### [DATASET]
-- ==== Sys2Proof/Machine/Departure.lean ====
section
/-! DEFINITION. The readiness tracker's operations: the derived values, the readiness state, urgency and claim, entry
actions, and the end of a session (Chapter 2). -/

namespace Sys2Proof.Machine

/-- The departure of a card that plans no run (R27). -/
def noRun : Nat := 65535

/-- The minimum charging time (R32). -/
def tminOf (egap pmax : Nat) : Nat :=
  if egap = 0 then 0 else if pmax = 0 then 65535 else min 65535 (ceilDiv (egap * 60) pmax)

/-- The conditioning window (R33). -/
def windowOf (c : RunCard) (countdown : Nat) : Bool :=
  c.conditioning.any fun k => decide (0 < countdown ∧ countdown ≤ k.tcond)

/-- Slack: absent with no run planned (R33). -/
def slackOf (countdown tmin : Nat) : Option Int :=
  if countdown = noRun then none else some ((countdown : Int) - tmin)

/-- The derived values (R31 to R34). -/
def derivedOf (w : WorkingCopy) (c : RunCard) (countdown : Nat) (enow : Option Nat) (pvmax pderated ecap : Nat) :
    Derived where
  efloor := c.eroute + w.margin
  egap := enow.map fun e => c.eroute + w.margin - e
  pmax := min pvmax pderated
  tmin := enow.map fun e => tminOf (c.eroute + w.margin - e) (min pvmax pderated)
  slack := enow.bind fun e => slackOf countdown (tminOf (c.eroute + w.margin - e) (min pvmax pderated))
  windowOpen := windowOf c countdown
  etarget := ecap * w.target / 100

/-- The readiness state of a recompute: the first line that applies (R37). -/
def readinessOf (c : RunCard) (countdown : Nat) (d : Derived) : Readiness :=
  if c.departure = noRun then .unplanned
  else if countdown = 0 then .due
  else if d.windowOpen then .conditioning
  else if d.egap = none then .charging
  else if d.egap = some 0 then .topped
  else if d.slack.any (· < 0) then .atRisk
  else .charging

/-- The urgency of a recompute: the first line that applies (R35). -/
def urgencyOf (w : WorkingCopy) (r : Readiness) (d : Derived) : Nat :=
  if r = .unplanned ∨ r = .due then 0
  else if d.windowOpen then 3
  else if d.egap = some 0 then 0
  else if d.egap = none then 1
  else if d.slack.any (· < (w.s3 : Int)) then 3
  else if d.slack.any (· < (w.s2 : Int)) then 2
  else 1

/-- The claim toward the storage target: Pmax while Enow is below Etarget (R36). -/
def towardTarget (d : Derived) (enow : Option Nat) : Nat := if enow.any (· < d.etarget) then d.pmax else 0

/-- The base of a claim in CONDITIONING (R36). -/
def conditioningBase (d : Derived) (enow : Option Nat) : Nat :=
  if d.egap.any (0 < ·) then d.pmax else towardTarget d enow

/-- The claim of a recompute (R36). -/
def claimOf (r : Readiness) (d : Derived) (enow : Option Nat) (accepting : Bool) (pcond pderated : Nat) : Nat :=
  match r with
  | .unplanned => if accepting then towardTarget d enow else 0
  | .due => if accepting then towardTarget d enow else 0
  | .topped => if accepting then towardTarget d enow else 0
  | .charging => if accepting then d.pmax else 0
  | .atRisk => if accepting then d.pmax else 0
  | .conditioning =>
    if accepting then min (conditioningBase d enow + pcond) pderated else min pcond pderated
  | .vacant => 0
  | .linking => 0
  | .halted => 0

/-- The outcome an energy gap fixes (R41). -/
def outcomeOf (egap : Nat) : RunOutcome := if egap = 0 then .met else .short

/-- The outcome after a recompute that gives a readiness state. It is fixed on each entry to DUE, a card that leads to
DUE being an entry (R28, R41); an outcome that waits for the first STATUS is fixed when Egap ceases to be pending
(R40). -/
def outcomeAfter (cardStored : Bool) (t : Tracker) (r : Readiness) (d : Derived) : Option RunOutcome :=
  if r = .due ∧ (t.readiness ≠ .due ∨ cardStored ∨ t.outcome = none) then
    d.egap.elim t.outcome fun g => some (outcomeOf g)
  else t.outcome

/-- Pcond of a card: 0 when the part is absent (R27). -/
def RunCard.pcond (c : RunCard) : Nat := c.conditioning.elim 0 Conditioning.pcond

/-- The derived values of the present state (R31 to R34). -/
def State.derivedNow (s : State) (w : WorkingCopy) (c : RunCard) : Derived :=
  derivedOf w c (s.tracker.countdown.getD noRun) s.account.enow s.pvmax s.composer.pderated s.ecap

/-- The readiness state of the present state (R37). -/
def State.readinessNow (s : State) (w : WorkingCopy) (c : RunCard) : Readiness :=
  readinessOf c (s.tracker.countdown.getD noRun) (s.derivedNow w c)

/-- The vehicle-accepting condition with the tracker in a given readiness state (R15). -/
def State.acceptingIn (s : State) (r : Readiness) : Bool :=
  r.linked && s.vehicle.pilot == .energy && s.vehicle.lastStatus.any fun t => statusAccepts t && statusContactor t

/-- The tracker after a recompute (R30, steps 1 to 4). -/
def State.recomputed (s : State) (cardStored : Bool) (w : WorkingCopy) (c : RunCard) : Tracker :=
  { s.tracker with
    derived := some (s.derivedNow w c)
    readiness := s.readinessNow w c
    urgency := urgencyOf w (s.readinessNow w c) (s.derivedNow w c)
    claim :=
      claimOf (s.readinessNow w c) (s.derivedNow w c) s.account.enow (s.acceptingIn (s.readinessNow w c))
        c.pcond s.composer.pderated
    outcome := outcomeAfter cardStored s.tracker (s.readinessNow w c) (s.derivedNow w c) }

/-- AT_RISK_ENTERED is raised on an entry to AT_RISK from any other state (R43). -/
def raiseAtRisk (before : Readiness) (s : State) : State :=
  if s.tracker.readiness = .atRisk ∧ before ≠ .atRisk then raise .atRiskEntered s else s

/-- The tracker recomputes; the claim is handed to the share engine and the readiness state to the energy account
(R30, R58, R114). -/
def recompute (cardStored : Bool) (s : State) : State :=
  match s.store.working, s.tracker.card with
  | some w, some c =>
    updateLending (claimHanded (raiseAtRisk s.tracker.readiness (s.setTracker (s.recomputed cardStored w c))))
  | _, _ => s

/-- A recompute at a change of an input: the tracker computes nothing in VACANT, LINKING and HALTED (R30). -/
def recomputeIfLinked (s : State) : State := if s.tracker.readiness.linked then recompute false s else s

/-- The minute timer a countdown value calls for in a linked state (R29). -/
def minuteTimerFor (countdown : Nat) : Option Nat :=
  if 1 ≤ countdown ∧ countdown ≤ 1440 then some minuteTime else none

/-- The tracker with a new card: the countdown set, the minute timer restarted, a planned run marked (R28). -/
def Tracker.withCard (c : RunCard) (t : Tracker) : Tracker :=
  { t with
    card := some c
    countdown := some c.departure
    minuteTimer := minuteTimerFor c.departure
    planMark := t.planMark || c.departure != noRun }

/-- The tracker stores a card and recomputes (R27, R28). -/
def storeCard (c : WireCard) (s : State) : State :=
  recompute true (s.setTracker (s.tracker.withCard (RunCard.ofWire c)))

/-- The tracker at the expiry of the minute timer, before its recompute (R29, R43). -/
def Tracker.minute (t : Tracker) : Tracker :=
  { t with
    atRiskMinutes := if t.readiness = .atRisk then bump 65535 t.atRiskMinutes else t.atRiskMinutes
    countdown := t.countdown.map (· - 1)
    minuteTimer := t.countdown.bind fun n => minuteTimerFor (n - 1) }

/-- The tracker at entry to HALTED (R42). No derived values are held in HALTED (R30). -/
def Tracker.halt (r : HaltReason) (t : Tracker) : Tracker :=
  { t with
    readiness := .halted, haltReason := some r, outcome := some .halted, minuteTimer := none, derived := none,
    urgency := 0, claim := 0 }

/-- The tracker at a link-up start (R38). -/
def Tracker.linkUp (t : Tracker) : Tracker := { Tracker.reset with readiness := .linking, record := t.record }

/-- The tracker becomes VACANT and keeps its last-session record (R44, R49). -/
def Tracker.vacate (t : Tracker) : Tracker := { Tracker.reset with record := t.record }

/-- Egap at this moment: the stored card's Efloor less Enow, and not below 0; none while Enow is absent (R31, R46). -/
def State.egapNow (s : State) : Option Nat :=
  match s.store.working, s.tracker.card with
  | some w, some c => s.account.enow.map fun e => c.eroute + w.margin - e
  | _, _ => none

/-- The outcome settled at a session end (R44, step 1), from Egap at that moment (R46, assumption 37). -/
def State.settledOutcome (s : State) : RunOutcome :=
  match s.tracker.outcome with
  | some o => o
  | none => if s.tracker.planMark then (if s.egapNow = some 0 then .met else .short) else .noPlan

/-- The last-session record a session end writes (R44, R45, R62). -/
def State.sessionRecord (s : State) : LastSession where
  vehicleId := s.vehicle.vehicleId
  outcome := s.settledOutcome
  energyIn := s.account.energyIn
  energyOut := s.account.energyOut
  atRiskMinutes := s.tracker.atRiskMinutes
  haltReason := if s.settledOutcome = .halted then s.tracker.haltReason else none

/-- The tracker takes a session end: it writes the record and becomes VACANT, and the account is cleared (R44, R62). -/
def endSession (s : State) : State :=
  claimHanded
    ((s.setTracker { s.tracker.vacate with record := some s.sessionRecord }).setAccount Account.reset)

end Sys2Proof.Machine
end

* * *

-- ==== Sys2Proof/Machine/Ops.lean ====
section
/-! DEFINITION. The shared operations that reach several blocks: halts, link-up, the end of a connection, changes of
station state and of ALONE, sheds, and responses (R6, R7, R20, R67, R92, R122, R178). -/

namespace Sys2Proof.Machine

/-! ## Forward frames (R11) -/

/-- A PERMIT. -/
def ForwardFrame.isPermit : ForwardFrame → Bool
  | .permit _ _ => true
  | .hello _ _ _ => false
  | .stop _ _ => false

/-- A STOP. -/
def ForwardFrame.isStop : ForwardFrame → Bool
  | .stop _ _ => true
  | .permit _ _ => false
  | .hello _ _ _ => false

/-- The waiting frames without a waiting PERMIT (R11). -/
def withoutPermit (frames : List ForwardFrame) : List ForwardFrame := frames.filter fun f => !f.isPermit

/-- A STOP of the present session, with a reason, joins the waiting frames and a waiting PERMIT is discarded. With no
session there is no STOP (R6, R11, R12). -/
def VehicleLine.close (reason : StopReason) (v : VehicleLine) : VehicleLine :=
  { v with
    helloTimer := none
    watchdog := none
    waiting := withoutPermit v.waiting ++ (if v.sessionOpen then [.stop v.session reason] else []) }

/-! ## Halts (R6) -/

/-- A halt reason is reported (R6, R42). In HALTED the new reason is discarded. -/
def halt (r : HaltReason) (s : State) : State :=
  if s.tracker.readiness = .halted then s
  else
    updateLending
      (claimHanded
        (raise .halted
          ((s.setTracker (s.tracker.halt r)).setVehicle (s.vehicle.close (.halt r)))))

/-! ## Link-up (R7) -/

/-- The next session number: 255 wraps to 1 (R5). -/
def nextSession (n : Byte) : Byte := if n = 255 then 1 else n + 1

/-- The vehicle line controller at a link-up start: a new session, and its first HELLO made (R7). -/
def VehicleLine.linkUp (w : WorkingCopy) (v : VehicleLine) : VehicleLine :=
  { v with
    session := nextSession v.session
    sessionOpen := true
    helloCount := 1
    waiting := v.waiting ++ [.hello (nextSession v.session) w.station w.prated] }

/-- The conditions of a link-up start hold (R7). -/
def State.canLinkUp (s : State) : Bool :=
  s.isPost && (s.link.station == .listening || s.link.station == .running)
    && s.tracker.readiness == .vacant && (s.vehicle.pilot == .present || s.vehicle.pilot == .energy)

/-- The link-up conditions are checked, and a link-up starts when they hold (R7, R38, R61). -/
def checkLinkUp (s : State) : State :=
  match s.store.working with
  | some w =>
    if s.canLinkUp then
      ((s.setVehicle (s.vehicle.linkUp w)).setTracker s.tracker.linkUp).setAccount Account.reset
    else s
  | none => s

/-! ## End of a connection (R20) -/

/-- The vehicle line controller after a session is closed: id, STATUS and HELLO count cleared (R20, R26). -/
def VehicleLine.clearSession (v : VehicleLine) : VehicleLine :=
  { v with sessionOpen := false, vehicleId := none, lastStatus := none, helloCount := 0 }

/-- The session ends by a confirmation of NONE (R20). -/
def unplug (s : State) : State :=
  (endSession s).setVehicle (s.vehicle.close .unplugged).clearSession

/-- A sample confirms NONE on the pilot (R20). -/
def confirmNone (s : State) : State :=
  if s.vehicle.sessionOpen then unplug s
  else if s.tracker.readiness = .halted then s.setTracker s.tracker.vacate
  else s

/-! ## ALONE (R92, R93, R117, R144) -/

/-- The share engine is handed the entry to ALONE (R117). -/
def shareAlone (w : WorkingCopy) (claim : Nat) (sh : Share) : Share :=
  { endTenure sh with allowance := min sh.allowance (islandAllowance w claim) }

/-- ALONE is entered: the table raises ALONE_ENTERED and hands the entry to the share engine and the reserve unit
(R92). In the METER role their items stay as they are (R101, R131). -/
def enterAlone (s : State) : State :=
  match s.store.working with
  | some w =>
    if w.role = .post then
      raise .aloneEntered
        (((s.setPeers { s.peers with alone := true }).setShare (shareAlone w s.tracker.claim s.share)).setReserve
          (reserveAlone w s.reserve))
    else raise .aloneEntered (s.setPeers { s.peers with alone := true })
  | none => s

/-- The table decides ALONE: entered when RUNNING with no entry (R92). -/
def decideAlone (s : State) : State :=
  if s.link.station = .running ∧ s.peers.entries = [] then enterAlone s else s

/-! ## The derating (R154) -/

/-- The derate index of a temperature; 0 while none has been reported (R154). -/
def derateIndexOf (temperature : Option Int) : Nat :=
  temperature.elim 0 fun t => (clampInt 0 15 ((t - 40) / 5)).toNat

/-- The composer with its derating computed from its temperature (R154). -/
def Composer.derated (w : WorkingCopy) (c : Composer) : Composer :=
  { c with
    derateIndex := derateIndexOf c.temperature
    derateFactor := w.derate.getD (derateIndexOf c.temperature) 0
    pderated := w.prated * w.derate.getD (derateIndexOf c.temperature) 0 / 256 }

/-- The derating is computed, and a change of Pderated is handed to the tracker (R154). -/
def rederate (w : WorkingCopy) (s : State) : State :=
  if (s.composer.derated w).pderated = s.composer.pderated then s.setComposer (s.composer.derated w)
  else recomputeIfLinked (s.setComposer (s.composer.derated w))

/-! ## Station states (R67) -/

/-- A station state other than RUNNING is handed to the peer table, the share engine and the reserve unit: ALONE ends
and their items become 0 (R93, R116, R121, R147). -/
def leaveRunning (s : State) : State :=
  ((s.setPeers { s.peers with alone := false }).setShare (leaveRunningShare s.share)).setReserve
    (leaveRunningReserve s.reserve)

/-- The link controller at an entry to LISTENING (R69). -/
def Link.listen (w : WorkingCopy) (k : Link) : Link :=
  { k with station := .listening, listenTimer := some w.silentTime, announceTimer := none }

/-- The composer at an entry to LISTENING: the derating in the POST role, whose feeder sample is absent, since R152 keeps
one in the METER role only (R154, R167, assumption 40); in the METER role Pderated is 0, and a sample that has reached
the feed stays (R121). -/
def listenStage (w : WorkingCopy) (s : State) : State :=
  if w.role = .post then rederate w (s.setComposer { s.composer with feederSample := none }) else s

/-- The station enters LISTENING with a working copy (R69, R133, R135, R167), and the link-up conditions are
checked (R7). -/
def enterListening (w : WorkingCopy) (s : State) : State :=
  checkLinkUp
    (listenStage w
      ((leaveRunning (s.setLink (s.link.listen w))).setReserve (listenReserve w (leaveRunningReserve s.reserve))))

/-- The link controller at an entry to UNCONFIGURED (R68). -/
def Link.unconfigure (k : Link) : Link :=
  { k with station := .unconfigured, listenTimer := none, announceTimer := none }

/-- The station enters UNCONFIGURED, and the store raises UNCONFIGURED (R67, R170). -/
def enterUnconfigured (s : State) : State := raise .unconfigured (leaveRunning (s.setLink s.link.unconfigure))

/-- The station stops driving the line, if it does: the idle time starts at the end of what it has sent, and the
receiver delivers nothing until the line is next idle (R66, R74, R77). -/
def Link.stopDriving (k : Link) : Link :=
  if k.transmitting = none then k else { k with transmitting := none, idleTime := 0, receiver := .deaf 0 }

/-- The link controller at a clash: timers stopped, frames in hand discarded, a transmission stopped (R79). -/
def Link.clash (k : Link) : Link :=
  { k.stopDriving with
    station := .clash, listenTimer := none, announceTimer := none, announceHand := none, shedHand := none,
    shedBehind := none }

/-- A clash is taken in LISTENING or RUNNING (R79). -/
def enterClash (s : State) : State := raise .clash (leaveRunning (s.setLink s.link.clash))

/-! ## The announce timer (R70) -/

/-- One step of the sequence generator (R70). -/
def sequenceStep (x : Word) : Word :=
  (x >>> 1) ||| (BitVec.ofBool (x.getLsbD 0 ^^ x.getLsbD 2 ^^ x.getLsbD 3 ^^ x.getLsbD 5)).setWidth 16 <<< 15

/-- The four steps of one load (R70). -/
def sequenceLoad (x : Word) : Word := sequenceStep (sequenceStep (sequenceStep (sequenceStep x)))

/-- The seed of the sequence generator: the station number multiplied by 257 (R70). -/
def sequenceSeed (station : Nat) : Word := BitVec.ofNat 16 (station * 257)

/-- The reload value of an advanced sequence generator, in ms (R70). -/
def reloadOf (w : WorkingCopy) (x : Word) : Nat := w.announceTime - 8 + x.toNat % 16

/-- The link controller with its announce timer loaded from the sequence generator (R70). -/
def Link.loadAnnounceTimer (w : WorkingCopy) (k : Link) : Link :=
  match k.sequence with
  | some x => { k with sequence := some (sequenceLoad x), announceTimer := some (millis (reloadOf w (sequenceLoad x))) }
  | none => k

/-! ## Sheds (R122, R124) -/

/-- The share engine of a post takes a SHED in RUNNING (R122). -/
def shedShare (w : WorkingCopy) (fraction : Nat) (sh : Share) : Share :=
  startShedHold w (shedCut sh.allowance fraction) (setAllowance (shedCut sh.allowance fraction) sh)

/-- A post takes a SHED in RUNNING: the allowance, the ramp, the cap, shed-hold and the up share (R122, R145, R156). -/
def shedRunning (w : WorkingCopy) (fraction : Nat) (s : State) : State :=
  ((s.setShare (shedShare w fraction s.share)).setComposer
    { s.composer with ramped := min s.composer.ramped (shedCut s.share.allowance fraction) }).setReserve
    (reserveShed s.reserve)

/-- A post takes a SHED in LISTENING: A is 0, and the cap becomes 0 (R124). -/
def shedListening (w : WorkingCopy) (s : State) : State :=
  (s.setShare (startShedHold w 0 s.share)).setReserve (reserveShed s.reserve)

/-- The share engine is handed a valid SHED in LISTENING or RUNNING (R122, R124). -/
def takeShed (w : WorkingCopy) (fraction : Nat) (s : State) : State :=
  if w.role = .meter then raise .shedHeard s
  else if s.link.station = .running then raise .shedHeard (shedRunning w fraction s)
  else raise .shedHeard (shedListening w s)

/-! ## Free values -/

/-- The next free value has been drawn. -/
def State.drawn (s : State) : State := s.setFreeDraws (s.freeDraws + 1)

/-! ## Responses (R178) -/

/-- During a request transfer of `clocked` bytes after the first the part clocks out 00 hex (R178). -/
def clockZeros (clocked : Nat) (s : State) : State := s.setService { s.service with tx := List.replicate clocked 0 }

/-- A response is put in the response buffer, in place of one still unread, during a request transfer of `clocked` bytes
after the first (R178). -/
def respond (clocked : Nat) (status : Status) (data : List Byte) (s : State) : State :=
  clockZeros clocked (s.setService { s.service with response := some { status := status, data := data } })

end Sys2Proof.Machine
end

### [WHAT THE TASK REQUIRES]
Your answer should be the exact lines above from the one with "etarget := ecap * w.target / 100" through the one with "def towardTarget (d", both included, and nothing besides.

### [ANSWER BOX]
  etarget := ecap * w.target / 100

/-- The readiness state of a recompute: the first line that applies (R37). -/
def readinessOf (c : RunCard) (countdown : Nat) (d : Derived) : Readiness :=
  if c.departure = noRun then .unplanned
  else if countdown = 0 then .due
  else if d.windowOpen then .conditioning
  else if d.egap = none then .charging
  else if d.egap = some 0 then .topped
  else if d.slack.any (· < 0) then .atRisk
  else .charging

/-- The urgency of a recompute: the first line that applies (R35). -/
def urgencyOf (w : WorkingCopy) (r : Readiness) (d : Derived) : Nat :=
  if r = .unplanned ∨ r = .due then 0
  else if d.windowOpen then 3
  else if d.egap = some 0 then 0
  else if d.egap = none then 1
  else if d.slack.any (· < (w.s3 : Int)) then 3
  else if d.slack.any (· < (w.s2 : Int)) then 2
  else 1

/-- The claim toward the storage target: Pmax while Enow is below Etarget (R36). -/
def towardTarget (d : Derived) (enow : Option Nat) : Nat := if enow.any (· < d.etarget) then d.pmax else 0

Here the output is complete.